Try it: Repeat verbatim, and only, the lines of the data below, beginning at the line that contains "t.ctr ⟨R.SIEVE_ABANDON_LO d, R.SIEVE_ABANDON_HI" and stopping after the line that contains "t.bankPending d b = false ∧ (∀".

******

-- Work banks, SIEVE, DRAM and the matrix (13_memory_matrix.md)

/-- R311 to R316, R319, R322, R323: an access that the owner admits reads and writes bytes of its word, and of two host ports' writes in one
cycle Port B's bytes stand and a race counts; an access that the owner does not admit counts, the new owner's waits for the end of the
handover and then proceeds; a write of OWNER by a host port, or by the housekeeper for a bank of its own, starts a handover or is refused; a
bank is claimed, retired and returned. What a failed access answers, banks that a die lacks, and the IDs of waiting requests are the model's
choice (notes/assumptions/66.md, 76.md, 87.md). -/
def Obligations.WorkBanksAreOwned : Prop :=
  (∀ (m : Fin 19) (d : Fin 4) (b : Fin 42) (off : Fin 262144) (n : Nat) (s : State), s.bankAdmits m d b off (.read n) = true →
    matrixPath m (1 + d.val) false = true → s.bit R.MATRIX_MRST_BUSY m = false → s.waitsAt m (.bank d b off (.read n) .ok none) = false →
    ∃ t, exec (.wbAccess m d b off (.read n) .ok none) s = .next t ∧ t.resp = .bytes (s.ld (wbBase d b + off) n) ∧ t.mem = s.mem) ∧
  (∀ (m : Fin 19) (d : Fin 4) (b : Fin 42) (off : Fin 262144) (l : List (Option Byte)) (s : State),
    s.bankAdmits m d b off (.write l) = true → matrixPath m (1 + d.val) true = true → s.bit R.MATRIX_MRST_BUSY m = false →
    s.waitsAt m (.bank d b off (.write l) .ok none) = false →
    ∃ t, exec (.wbAccess m d b off (.write l) .ok none) s = .next t ∧
      (∀ (i : Nat) (v : Byte), l[i]? = some (some v) → t.ldb (wbBase d b + off + i) = v) ∧
      (∀ a, (∀ (i : Nat) (v : Byte), l[i]? = some (some v) → a ≠ wbBase d b + off + i) → t.ldb a = s.ldb a)) ∧
  (∀ (d : Fin 4) (b : Fin 42) (off : Fin 262144) (l l' : List (Option Byte)) (s : State), s.bankAdmits mHOSTA d b off (.write l) = true →
    s.bankAdmits mHOSTB d b off (.write l') = true → s.bit R.MATRIX_MRST_BUSY 0 = false → s.bit R.MATRIX_MRST_BUSY 1 = false →
    s.waitsAt mHOSTA (.bank d b off (.write l) .ok (some l')) = false →
    ∃ t, exec (.wbAccess 0 d b off (.write l) .ok (some l')) s = .next t ∧
      t.ctr ⟨R.WB_RACE_LO d b, R.WB_RACE_HI d b⟩ = (s.ctr ⟨R.WB_RACE_LO d b, R.WB_RACE_HI d b⟩ + 1) % 2 ^ 48 ∧
      (∀ (i : Nat) (v : Byte), l'[i]? = some (some v) → t.ldb (wbBase d b + off.val / 8 * 8 + i) = v)) ∧
  (∀ (m : Fin 19) (d : Fin 4) (b : Fin 42) (off : Fin 262144) (op : MemOp) (ecc : Ecc) (s : State), s.bankExists d b = true →
    s.bankWaits m d b off op = false → s.bankAdmits m d b off op = false → matrixPath m (1 + d.val) op.isWrite = true → Settled s →
    s.bit R.MATRIX_MRST_BUSY m = false → s.waitsAt m (.bank d b off op ecc none) = false →
    ∃ t, exec (.wbAccess m d b off op ecc none) s = .next t ∧ t.mem = s.mem ∧
      t.ctr ⟨R.WB_VIOL_LO d, R.WB_VIOL_HI d⟩ = (s.ctr ⟨R.WB_VIOL_LO d, R.WB_VIOL_HI d⟩ + 1) % 2 ^ 48 ∧
      t.get (R.WB_VIOL_LAST d) F.WB_VIOL_LAST_MASTER = m.val ∧ t.get (R.WB_VIOL_LAST d) F.WB_VIOL_LAST_BANK = b.val ∧
      t.resp = (if m.val < 2 then .ur else .error)) ∧
  (∀ (m : Fin 19) (d : Fin 4) (b : Fin 42) (off : Fin 262144) (op : MemOp) (ecc : Ecc) (other : Option (List (Option Byte))) (s : State),
    s.bankWaits m d b off op = true → matrixPath m (1 + d.val) op.isWrite = true → s.bit R.MATRIX_MRST_BUSY m = false → Settled s →
    s.waitsAt m (.bank d b off op ecc other) = false →
    ∃ t i, exec (.wbAccess m d b off op ecc other) s = .next t ∧ t.resp = .none ∧ t.mem = s.mem ∧
      t.wbWait = s.wbWait ++ [⟨m.val, d.val, b.val, i, .bank d b off op ecc other⟩]) ∧
  (∀ (m : Fin 19) (d : Fin 4) (b : Fin 42) (off : Fin 262144) (op : MemOp) (ecc : Ecc) (s : State), s.bankExists d b = false → m.val < 2 →
    s.bit R.MATRIX_MRST_BUSY m = false → s.waitsAt m (.bank d b off op ecc none) = false → Settled s →
    exec (.wbAccess m d b off op ecc none) s = .next (s.answer .ur)) ∧
  (∀ (m : Fin 19) (d : Fin 4) (b : Fin 42) (off : Fin 262144) (op : MemOp) (ecc : Ecc) (other : Option (List (Option Byte))) (s : State),
    matrixPath m (1 + d.val) op.isWrite = false → s.bit R.MATRIX_MRST_BUSY m = false → s.waitsAt m (.bank d b off op ecc other) = false →
    ∃ t, exec (.wbAccess m d b off op ecc other) s = .next t ∧ t.mem = s.mem ∧
      t.ctr ⟨R.MATRIX_DENY_LO, R.MATRIX_DENY_HI⟩ = (s.ctr ⟨R.MATRIX_DENY_LO, R.MATRIX_DENY_HI⟩ + 1) % 2 ^ 48 ∧
      t.get R.MATRIX_DENY_LAST F.MATRIX_DENY_LAST_MASTER = m.val ∧ t.get R.MATRIX_DENY_LAST F.MATRIX_DENY_LAST_TARGET = 1 + d.val ∧
      t.resp = .error) ∧
  (∀ (p : Port) (d : Fin 4) (b : Fin 42) (v : Word) (s : State), s.reaches p 0 = true → Settled s →
    fget v F.WB_OWN_OWNER ≠ s.bankOwner d b → s.ownCause d b (fget v F.WB_OWN_OWNER) false = 0 → fget v F.WB_OWN_RETIRED = 0 →
    ∃ t, exec (.wbOwnerWrite (some p) d b v) s = .next t ∧ t.bankPending d b = true ∧ t.bankOwner d b = s.bankOwner d b ∧
      look (fun _ => 0) t.wbNew (64 * d.val + b.val) = fget v F.WB_OWN_OWNER ∧ t.mem = s.mem ∧
      t.get (R.WB_OWN d b) F.WB_OWN_LEND = fget v F.WB_OWN_LEND ∧
      (s.bankOwner d b = 5 → t.timer (clearKey 3 d b) = some (s.clk + 30000))) ∧
  (∀ (p : Port) (d : Fin 4) (b : Fin 42) (v : Word) (s : State), s.reaches p 0 = true → Settled s →
    fget v F.WB_OWN_OWNER ≠ s.bankOwner d b → s.ownCause d b (fget v F.WB_OWN_OWNER) false ≠ 0 →
    ∃ t, exec (.wbOwnerWrite (some p) d b v) s = .next t ∧ t.flag (R.WB_STATUS d) F.WB_STATUS_OWN_REJ = true ∧
      t.get (R.WB_STATUS d) F.WB_STATUS_REJ_CAUSE = s.ownCause d b (fget v F.WB_OWN_OWNER) false ∧
      t.get (R.WB_STATUS d) F.WB_STATUS_REJ_BANK = b.val ∧ RegsOnly (fun r => r == R.WB_STATUS d) s t) ∧
  (∀ (d : Fin 4) (b : Fin 42) (v : Word) (s : State), Settled s → s.bit R.MATRIX_MRST_BUSY mHK = false → fget v F.WB_OWN_RETIRED = 0 →
    fget v F.WB_OWN_OWNER ≠ s.bankOwner d b → s.ownCause d b (fget v F.WB_OWN_OWNER) true = 0 →
    ∃ t, exec (.wbOwnerWrite none d b v) s = .next t ∧ t.bankPending d b = true ∧ t.bankOwner d b = 6 ∧ s.bankOwner d b = 6 ∧
      look (fun _ => 0) t.wbNew (64 * d.val + b.val) = fget v F.WB_OWN_OWNER ∧ t.mem = s.mem) ∧
  (∀ (d : Fin 4) (b : Fin 42) (v : Word) (s : State), Settled s → s.bit R.MATRIX_MRST_BUSY mHK = false →
    fget v F.WB_OWN_OWNER ≠ s.bankOwner d b → s.ownCause d b (fget v F.WB_OWN_OWNER) true ≠ 0 →
    ∃ t, exec (.wbOwnerWrite none d b v) s = .next t ∧ t.flag (R.WB_STATUS d) F.WB_STATUS_OWN_REJ = true ∧
      t.get (R.WB_STATUS d) F.WB_STATUS_REJ_CAUSE = s.ownCause d b (fget v F.WB_OWN_OWNER) true ∧
      t.get (R.WB_STATUS d) F.WB_STATUS_REJ_BANK = b.val ∧ RegsOnly (fun r => r == R.WB_STATUS d) s t) ∧
  (∀ (d : Fin 4) (b : Fin 42) (v : Word) (s : State), s.bit R.MATRIX_MRST_BUSY mHK = true → exec (.wbOwnerWrite none d b v) s = .next s) ∧
  (∀ (d : Fin 4) (b : Fin 42) (s : State), Settled s → s.bankPending d b = true → s.bankOwner d b ≠ 5 →
    s.wbWait.all (fun w => !(w.die == d.val && w.bank == b.val)) = true →
    ∃ t, exec (.wbHandoverDone d b) s = .next t ∧ t.bankPending d b = false ∧
      t.bankOwner d b = look (fun _ => 0) s.wbNew (64 * d.val + b.val) % 8 ∧ t.mem = s.mem ∧ t.wbWait = s.wbWait) ∧
  (∀ (d : Fin 4) (b : Fin 42) (m off n i : Nat) (s : State), Settled s → s.bankPending d b = true → s.bankOwner d b ≠ 5 →
    s.bankExists d b = true → s.bankRetired d b = false → matrixPath m (1 + d.val) false = true →
    ownerAdmits (look (fun _ => 0) s.wbNew (64 * d.val + b.val) % 8) m d off (.read n) = true → s.mxWait = [] →
    s.wbWait.filter (fun w => w.die == d.val && w.bank == b.val) = [⟨m, d.val, b.val, i, .bank d b off (.read n) .ok none⟩] →
    ∃ t, exec (.wbHandoverDone d b) s = .next t ∧ t.resp = .bytes (s.ld (wbBase d b + off) n) ∧ t.mem = s.mem ∧
      t.wbWait = s.wbWait.filter (fun w => !(w.die == d.val && w.bank == b.val)) ∧ i ∉ t.mxIds m) ∧
  (∀ (d : Fin 4) (b : Fin 42) (s : State), Settled s → s.bankPending d b = true → s.bankOwner d b = 5 →
    s.wbWait.all (fun w => !(w.die == d.val && w.bank == b.val)) = true →
    ∃ t, exec (.wbSieveZeroDone d b) s = .next t ∧ t.bankPending d b = false ∧
      t.bankOwner d b = look (fun _ => 0) s.wbNew (64 * d.val + b.val) % 8 ∧
      ∀ a, t.ldb a = if inBank d b a then 0 else s.ldb a) ∧
  (∀ (p : Port) (d : Fin 4) (b : Fin 42) (s : State), s.reaches p 0 = true → Settled s → s.flag (R.WB_OWN d b) F.WB_OWN_ON_LOAN = true →
    ∃ t, exec (.wbClaimNormal p d b) s = .next t ∧ t.flag (R.WB_OWN d b) F.WB_OWN_ON_LOAN = false ∧ t.sieveAt d b = s.sieveAt d b ∧
      t.bankOwner d b = s.bankOwner d b ∧ t.mem = s.mem ∧
      (s.get (R.SIEVE_STATUS d) F.SIEVE_STATUS_BANK = b.val → t.flag (R.SIEVE_STATUS d) F.SIEVE_STATUS_BUSY = false)) ∧
  (∀ (p : Port) (d : Fin 4) (b : Fin 42) (s : State), s.reaches p 0 = true → Settled s → s.flag (R.WB_OWN d b) F.WB_OWN_ON_LOAN = true →
    ∃ t, exec (.wbClaimUrgent p d b) s = .next t ∧ t.flag (R.WB_OWN d b) F.WB_OWN_ON_LOAN = false ∧ t.sieveAt d b = 0 ∧
      t.ctr ⟨R.SIEVE_ABANDON_LO d, R.SIEVE_ABANDON_HI d⟩ = (s.ctr ⟨R.SIEVE_ABANDON_LO d, R.SIEVE_ABANDON_HI d⟩ + 1) % 2 ^ 48 ∧
      t.bankOwner d b = s.bankOwner d b ∧ t.mem = s.mem) ∧
  (∀ (p : Port) (d : Fin 4) (b : Fin 42) (s : State), s.reaches p 0 = true → s.flag (R.WB_OWN d b) F.WB_OWN_RETIRED = false →
    ∃ t, exec (.wbRetire p d b) s = .next t ∧ t.flag (R.WB_OWN d b) F.WB_OWN_RETIRED = true ∧ t.bankOwner d b = 0 ∧
      t.bankPending d b = false ∧ (∀ w ∈ t.wbWait, w.die = d.val → w.bank ≠ b.val) ∧ ReactOnly (s.answer .done) t) ∧
  (∀ (p : Port) (d : Fin 4) (b : Fin 42) (s : State), s.reaches p 0 = true → s.flag (R.WB_OWN d b) F.WB_OWN_RETIRED = true →
    ∃ t, exec (.wbUnretire p d b) s = .next t ∧ t.flag (R.WB_OWN d b) F.WB_OWN_RETIRED = false ∧
      t.timer (clearKey 3 d b) = some (s.clk + 30000) ∧
      RegsOnly (fun r => r == R.WB_OWN d b) { s with wbReturning := (64 * d.val + b.val) :: s.wbReturning, timers := t.timers } t) ∧
  (∀ (d : Fin 4) (b : Fin 42) (s : State), s.wbReturning.contains (64 * d.val + b.val) = true →
    ∃ t, exec (.wbUnretireDone d b) s = .next t ∧ t.bankOwner d b = 0 ∧
      t.wbReturning = s.wbReturning.filter (fun x => x != 64 * d.val + b.val) ∧ ∀ a, t.ldb a = if inBank d b a then 0 else s.ldb a)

******

Result:
      t.ctr ⟨R.SIEVE_ABANDON_LO d, R.SIEVE_ABANDON_HI d⟩ = (s.ctr ⟨R.SIEVE_ABANDON_LO d, R.SIEVE_ABANDON_HI d⟩ + 1) % 2 ^ 48 ∧
      t.bankOwner d b = s.bankOwner d b ∧ t.mem = s.mem) ∧
  (∀ (p : Port) (d : Fin 4) (b : Fin 42) (s : State), s.reaches p 0 = true → s.flag (R.WB_OWN d b) F.WB_OWN_RETIRED = false →
    ∃ t, exec (.wbRetire p d b) s = .next t ∧ t.flag (R.WB_OWN d b) F.WB_OWN_RETIRED = true ∧ t.bankOwner d b = 0 ∧
      t.bankPending d b = false ∧ (∀ w ∈ t.wbWait, w.die = d.val → w.bank ≠ b.val) ∧ ReactOnly (s.answer .done) t) ∧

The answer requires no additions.